Annem ve babamın arasında geçen anlaşmazlıklar ve benim daha bilmediğim milyon tane problem babamın intiharına sebep olmuştu. Üstünden bir yıl geçmesine rağmen, hala onun evin bodrumunda kendisini asmış olma gerçeğiyle yüzleşemiyordum. Annem bile o bodrum katına bir yıldır inmemişti. Ablamsa bu konuda benimle kesinlikle konuşmuyordu. Evde bile değildi, her gece arkadaşlarında kalıyordu. Onun için bodrum kadar ben ve annem de lanetliydik.
Annemin depresyonundan sonra, ben de tek başıma ayakta kalmaya çalıştım ama ne kadar çalışsam da sanki ondan daha kötü durumdaydı. Sadece dışarıya yansıtmak pek tercihim değildi.
O sabah okula gitmek için evden çıktığımda, yanımıza yeni birinin taşındığını gördüm. Otuzlarında, gözlüklü ve orta boylu bir adamdı. Bana gülümsedi ve o an içimde bir şeylerin kıpraştığını hissettim. Hissettiğim duygular tarif edilemez ve yanlıştı ama varlardı işte. Onun gülümsemesi günlerce aklımdan çıkmadı. Babamın intiharı tabii ki okulda adımın çıkmasına ve ‘zavallı kız’ olarak tanınmama sebep olmuştu. Dünyanın bütün yükünü omuzlarımda taşıyormuş gibi hissettiğim düşünülürse, okuldakilerin davranışları da pek destekleyici değildi.
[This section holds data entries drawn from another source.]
-- ==== Sys2Proof/Machine/Requests.lean ====
section
/-! DEFINITION. Requests (chapters 9 and 10): the kinds, how a received record is taken and judged, what
each request does, and the reply it gets. -/

namespace Sys2Proof.Machine

/-! ## Kinds (Table 10-2) -/

/-- The request kinds. -/
inductive RequestKind where
  | readStatus
  | readMeasure
  | getSetting
  | readEnvelope
  | readCourse
  | readRecordHeader
  | readRecord
  | clearEvents
  | setNoticeMask
  | ping
  | setSetting
  | loadEnvelope
  | deblock
  | stop
  | appendStep
  | flush
  | pause
  | resume
  | releaseStep
  | wake
  | tripClear
  | syncRestart
  | recordTrigger
  | recordRelease
  | seize
  | yield
  deriving DecidableEq, Repr

/-- The kind byte of a request. -/
def RequestKind.code (k : RequestKind) : Byte :=
  match k with
  | .readStatus => 0x01
  | .readMeasure => 0x02
  | .getSetting => 0x03
  | .readEnvelope => 0x04
  | .readCourse => 0x05
  | .readRecordHeader => 0x06
  | .readRecord => 0x07
  | .clearEvents => 0x08
  | .setNoticeMask => 0x09
  | .ping => 0x0A
  | .setSetting => 0x10
  | .loadEnvelope => 0x11
  | .deblock => 0x12
  | .stop => 0x13
  | .appendStep => 0x14
  | .flush => 0x15
  | .pause => 0x16
  | .resume => 0x17
  | .releaseStep => 0x18
  | .wake => 0x19
  | .tripClear => 0x1A
  | .syncRestart => 0x1B
  | .recordTrigger => 0x1C
  | .recordRelease => 0x1D
  | .seize => 0x20
  | .yield => 0x21

/-- The request kind of a kind byte, none where it is no request kind (R197). -/
def RequestKind.ofByte (b : Byte) : Option RequestKind :=
  match b.toNat with
  | 0x01 => some .readStatus
  | 0x02 => some .readMeasure
  | 0x03 => some .getSetting
  | 0x04 => some .readEnvelope
  | 0x05 => some .readCourse
  | 0x06 => some .readRecordHeader
  | 0x07 => some .readRecord
  | 0x08 => some .clearEvents
  | 0x09 => some .setNoticeMask
  | 0x0A => some .ping
  | 0x10 => some .setSetting
  | 0x11 => some .loadEnvelope
  | 0x12 => some .deblock
  | 0x13 => some .stop
  | 0x14 => some .appendStep
  | 0x15 => some .flush
  | 0x16 => some .pause
  | 0x17 => some .resume
  | 0x18 => some .releaseStep
  | 0x19 => some .wake
  | 0x1A => some .tripClear
  | 0x1B => some .syncRestart
  | 0x1C => some .recordTrigger
  | 0x1D => some .recordRelease
  | 0x20 => some .seize
  | 0x21 => some .yield
  | _ => none

/-- A commanding request: one of kinds 0x10 to 0x1D (R183). -/
def RequestKind.commanding (k : RequestKind) : Bool :=
  decide (0x10 ≤ k.code.toNat) && decide (k.code.toNat ≤ 0x1D)

/-- SEIZE or YIELD, which only link S may send (R183, R188). -/
def RequestKind.serviceOnly (k : RequestKind) : Bool := k == .seize || k == .yield

/-- The payload's size is the one the kind has (R197, Table 10-2). -/
def RequestKind.sizeRight (k : RequestKind) (payload : List Byte) : Bool :=
  match k with
  | .readStatus | .readMeasure | .readRecordHeader | .ping | .tripClear | .syncRestart
  | .recordTrigger | .recordRelease | .seize | .yield => payload.length == 0
  | .getSetting | .readEnvelope | .readCourse | .deblock | .stop | .flush | .pause | .resume
  | .releaseStep | .wake => payload.length == 1
  | .clearEvents | .setNoticeMask => payload.length == 2
  | .readRecord => payload.length == 3
  | .setSetting => payload.length == 5
  | .loadEnvelope =>
    match payload with
    | _ :: count :: points => points.length == 4 * count.toNat
    | _ => false
  | .appendStep =>
    match payload with
    | _ :: presence :: rest => rest.length + 1 == stepSize presence
    | _ => false

/-! ## Replies -/

/-- What an acted request comes to: the state after it and the reply's payload. -/
structure Answer where
  state : State
  payload : List Byte

/-- A refused request: nothing changes, and the reply carries the result code alone (R183). -/
def State.refuse (s : State) (r : Result) : Answer := ⟨s, [r.byte]⟩

/-- An accepted request: OK, and the contents its rule gives. -/
def State.accept (s : State) (contents : List Byte) : Answer := ⟨s, Result.ok.byte :: contents⟩

/-! ## Requests that only read -/

/-- GET_SETTING (R199). -/
def State.actGetSetting (s : State) (payload : List Byte) : Answer :=
  let id := payload.getD 0 0
  match Setting.ofId id.toNat with
  | none => s.refuse .refusedValue
  | some x => s.accept (id :: signed32 (s.settings.value x))

/-- READ_ENVELOPE (R49, R204). -/
def State.actReadEnvelope (s : State) (payload : List Byte) : Answer :=
  let which := payload.getD 0 0
  if which = 0 then s.accept (tableReport which s.monitor.lowTable)
  else if which = 1 then s.accept (tableReport which s.monitor.highTable)
  else s.refuse .refusedValue

/-- READ_COURSE (R145). -/
def State.actReadCourse (s : State) (payload : List Byte) : Answer :=
  match indexOf (payload.getD 0 0) with
  | none => s.refuse .refusedValue
  | some c => s.accept (s.courseReport c)

/-- The planned length of the record held (Table 8-3). -/
def Recorder.plannedLength (r : Recorder) : Nat := (r.header.map (fun h => h.plannedLength)).getD 0

/-- READ_RECORD (R171). -/
def State.actReadRecord (s : State) (payload : List Byte) : Answer :=
  let first := valueOf (payload.take 2)
  let count := (payload.getD 2 0).toNat
  if count = 0 ∨ Config.readRecordMax < count then s.refuse .refusedValue
  else if s.recorder.state ≠ .frozen then s.refuse .refusedState
  else if s.recorder.plannedLength < first + count then s.refuse .refusedValue
  else s.accept (payload ++ s.recorder.readOut first count)

/-! ## Requests on a link's own items -/

/-- CLEAR_EVENTS (R187, R197). -/
def State.actClearEvents (s : State) (l : Link) (payload : List Byte) : Answer :=
  let set := valueOf payload
  if 2 ^ 13 ≤ set then s.refuse .refusedValue
  else
    (s.mapLink l (fun k => { k with summary := k.summary &&& ~~~(BitVec.ofNat 13 set) })).accept []

/-- SET_NOTICE_MASK (R187, R197). -/
def State.actSetNoticeMask (s : State) (l : Link) (payload : List Byte) : Answer :=
  let set := valueOf payload
  if 2 ^ 9 ≤ set then s.refuse .refusedValue
  else (s.mapLink l (fun k => { k with mask := BitVec.ofNat 9 set })).accept []

/-- SEIZE from S (R188). -/
def State.actSeize (s : State) : Answer :=
  match s.holder with
  | .p => (s.giveAuthority .s).accept []
  | .s => s.accept []

/-- YIELD from S (R188). -/
def State.actYield (s : State) : Answer :=
  match s.holder with
  | .s => (s.giveAuthority .p).accept []
  | .p => s.refuse .refusedState

/-! ## SET_SETTING -/

/-- The class of a setting permits a SET as the part stands (R200, step 3). -/
def State.permits (s : State) (c : SettingClass) : Bool :=
  match c with
  | .live => true
  | .stopped => s.stopped
  | .calm => s.monitor.state == .normal
  | .recorder => s.recorder.state == .armed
Her sabah onu görüyordum ve bazen konuşma fırsatımız oluyordu. Hayatımda tanıdığım bütün iğrenç insanların aksine, o farklı davranıyordu bana. Üstelik babamın ölümünden haberdar olmasına karşın bana zavallıymışım gibi bakmıyordu. Bir yıldır ihtiyacım olan da tam olarak buydu işte.
Artık okula gitmek için evden bir saat erken kalkmaya ve normalde nefret ediyor olmama rağmen parfüm sıkmaya ve saçımı yapmaya başladım. Güzel görünmek benim için fazlasıyla önemli olmaya başlamıştı.
Her sabah saat altıda bahçesindeki çiçekleri suluyordu. Ben de en az altıyı çeyrek geçe evinin önünde oluyordum. Bana kahve ikram edip benimle muhabbet ediyordu ve her gün okula hiç mutlu olamadığım kadar çok mutlu gidiyordum. Artık bu bir rutin haline gelmişti. Annemin haberi bile yoktu yeni birinin yanımıza taşındığından. Hoş, odasından aylarca çıkmayan birinin haberi olması da tuhaf olurdu zaten.
Birlikte geçirdiğimiz onca aydan sonra o sabah bana farklı davranmaya başlamıştı. Kötü anlamda değil, sadece bazı şeyleri üzerimde hak görüyor gibiydi. Eteğimin boyuna veya yaptığım makyaja karışıyordu mesela. Rahatsız olduğumu söylediğimde ise onu hiç bu kadar sinirli görmemiştim. Beni evinden kovdu ve bir daha asla gelmememi söyledi. Evinden çıktım ve onu haftalarca görmedim. Ta ki okuldan döndüğüm cuma akşamına kadar. Bana çok üzgün olduğunu ve benim için bir yer hazırladığını söyledi.
Evinin arka bahçesinde oyuncak bebeklerle bezenmiş bir çukur vardı. Resmen aylarca suladığı çiçekleri deşerek benim için bir yer altı evi yapmıştı! Dünyadaki kimse benim kadar mutlu olamazdı. Aşağıya indiğimizde gizli sığınağımızın üstünü yani üstü toprakla örtülü tahta kapıyı üzerimize kapattı. Yüzümdeki mutluğu hayranlıkla izliyordu. Bebeklerin ortasında bir kapıyı andıran büyük boy aynasının önüne geldiğimde aksimizdeki yansımamıza baktım. Bir an aynada göz göze geldik ve gözlerindeki bakış tüylerimi ürpertti…
“Yazdıkları burada sona eriyor.”
“Üzgünüm ama vermiş olduğunuz kısıtlı bilgiyle kız kardeşinizi bulmam imkansız.”
“Nasıl imkansız?! Adamı bile araştırmayacak mısınız?”
“Kardeşiniz adamın ismini bile vermemiş.”
“Komiserim, bu paket size geldi. İsimsiz adres.”
Paketin içindeki defter yırtık pırtık ve biçimsizdi. İçindeki fotoğraflar geçen bir yılda kaybolan genç kızlara aitti. Üstelik hepsinin vesikalık fotoğraflarının yanında cesetlerinin ürkütücü fotoğrafları da yer alıyordu. Defterin son sayfasında ise kızın kaybolan kardeşinin fotoğrafları vardı. Altında ablasının vesikalığı ve cinayet fotoğrafı için bırakılan bölüm, onun sonraki hedef olduğunu açıkça vurguluyordu.